DIRECTIONS:
Show the lines below where "entries" occurs.

MATERIAL PROVIDED below:

/-- The bytes of a line (R98, R203, R225, R323): an image row, an image column gathered two cells to a byte, 64 entries of one layer of a
graft version, or 80 entries of a tile's outlier-weight list. -/
def Dev.lineBytes (d : Dev) (c : Nat) (l : LineKind) : List Byte :=
  let b := d.bankOf c
  match l with
  | .imageRow lt r => d.stackRead (d.imageBase b (lt / 64) (lt % 64) + 258 * r) 258
  | .imageCol lt j => (List.range 256).map fun i =>
      (BitVec.ofInt 4 (d.imageCell b (lt / 64) (lt % 64) (2 * i + 1) j) ++ BitVec.ofInt 4 (d.imageCell b (lt / 64) (lt % 64) (2 * i) j) : Byte)
  | .graft id ver layer i =>
    let es := ((d.graft id).live.filter fun v => v.ver.toNat == ver).flatMap fun v =>
      (v.blocks.filter fun x => x.layer.toNat == layer).flatMap GraftBlock.entries
    ((es.drop (64 * i)).take 64).flatMap fun e => bytesOf ((0 : BitVec 24) ++ e.delta ++ e.col ++ e.row) 8
  | .outlier lt i => (((d.outlierList (lt / 64) (lt % 64)).drop (80 * i)).take 80).flatMap fun w =>
      bytesOf (w.2.2 ++ BitVec.ofNat 9 w.1 ++ BitVec.ofNat 9 w.2.1 ++ (0 : BitVec 14)) 6

/-- A cache lookup of cluster `c`: a hit uses the line and moves it to the front; a miss is asked of the stack, a fourth waits
(R225). -/
def Dev.lookup (d : Dev) (c : Nat) (l : LineKind) : Dev :=
  let x := d.cluster c
  match x.lines.find? (fun e => e.kind == l) with
  | some e => (d.setCluster c { x with lines := { e with used := true } :: x.lines.filter (fun y => y.kind != l) }).countC c CC.cacheHit
  | none =>
    let d := d.countC c CC.cacheMiss
    if x.misses.contains l || x.missWait.contains l then d
    else if x.misses.length < 3 then d.setCluster c { x with misses := x.misses ++ [l] }
    else d.setCluster c { x with missWait := x.missWait ++ [l] }

/-- A line is held. -/
def Dev.cachedLine (d : Dev) (c : Nat) (l : LineKind) : Bool := (d.cluster c).lines.any (fun e => e.kind == l)

/-- A fetched line is used, which makes it one that may give way (R225). -/
def Dev.useLine (d : Dev) (c : Nat) (l : LineKind) : Dev :=
  d.updCluster c fun x => { x with lines := x.lines.map fun e => if e.kind = l then { e with used := true } else e }

/-- The row that a new line takes: the lowest free one of the cache rows 512 − n to 511, else that of the least recently used line that
has been used since its fill (R224, R225). -/
def Cluster.lineRow (x : Cluster) : Option Nat :=
  let rows := (List.range x.cacheRows).map (512 - x.cacheRows + ·)
  match rows.find? fun r => !(x.lines.any fun e => e.row == r) with
  | some r => some r
  | none => (x.lines.reverse.find? CacheLine.used).map CacheLine.row

/-! ### Lanes (R89 to R92) -/

/-- The column scale of column `j`. -/
def CorrTab.scale (t : CorrTab) (j : Nat) : U16 := SMap.get 0 t.scales j

/-- Accumulator lane `n` of cluster `c`. -/
def Dev.accLane (d : Dev) (c n : Nat) : Lane := SMap.get Lane.fresh (d.cluster c).lanes n

/-- Lane `n` of cluster `c` takes a new value; entering extended mode is counted, however it comes about (R91, R111). -/
def Dev.setAccLane (d : Dev) (c n : Nat) (l : Lane) : Dev :=
  let old := d.accLane c n
  let d := d.updCluster c fun x => { x with lanes := SMap.put Lane.fresh x.lanes n l }
  if l.ext && !old.ext then d.countC c CC.arithExtended else d

/-- Adds (v, u) to a lane (R90). -/
def Dev.addLane (d : Dev) (c n : Nat) (v u : Int) : Dev := d.setAccLane c n ((d.accLane c n).add v u)

/-- Marks `k` lanes from `n` as poison (R80). -/
def Dev.poisonLanes (d : Dev) (c n k : Nat) : Dev :=
  d.updCluster c fun x => { x with lanes := (List.range k).foldl (fun ls i =>
    SMap.put Lane.fresh ls (n + i) { SMap.get Lane.fresh ls (n + i) with poison := true }) x.lanes }

/-- Adds the 512 partials P_j of a tile input at E_t (R89); a transposed input's outputs carry no column scale (R166). -/
def Dev.addPartials (d : Dev) (c lt : Nat) (v : EdgeVec) (P : List Int) : Dev :=
  let t := d.table lt
  d.forAll (List.range 512) fun d j =>
    if v.transposed then d.addLane c (v.accBase + j) (P.getD j 0) (v.et - 133)
    else d.addLane c (v.accBase + j) (P.getD j 0 * bf16q (t.scale j)) (v.et + bf16e (t.scale j) - 267)

/-- The INT4 weight row of an outlier channel: a static channel's from the correction tables, a dynamic one's from the golden bank
(R97). -/
def Dev.channelRow (d : Dev) (c l i : Nat) : List Int :=
  match SMap.get [] (d.table (64 * c + l)).staticWeights i with
  | [] => (List.range 512).map fun j => d.imageCell (d.bankOf c) c l i j
  | ws => ws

End of MATERIAL PROVIDED.

RESPONSE TO THE EXERCISE:
/-- The bytes of a line (R98, R203, R225, R323): an image row, an image column gathered two cells to a byte, 64 entries of one layer of a
graft version, or 80 entries of a tile's outlier-weight list. -/
      (v.blocks.filter fun x => x.layer.toNat == layer).flatMap GraftBlock.entries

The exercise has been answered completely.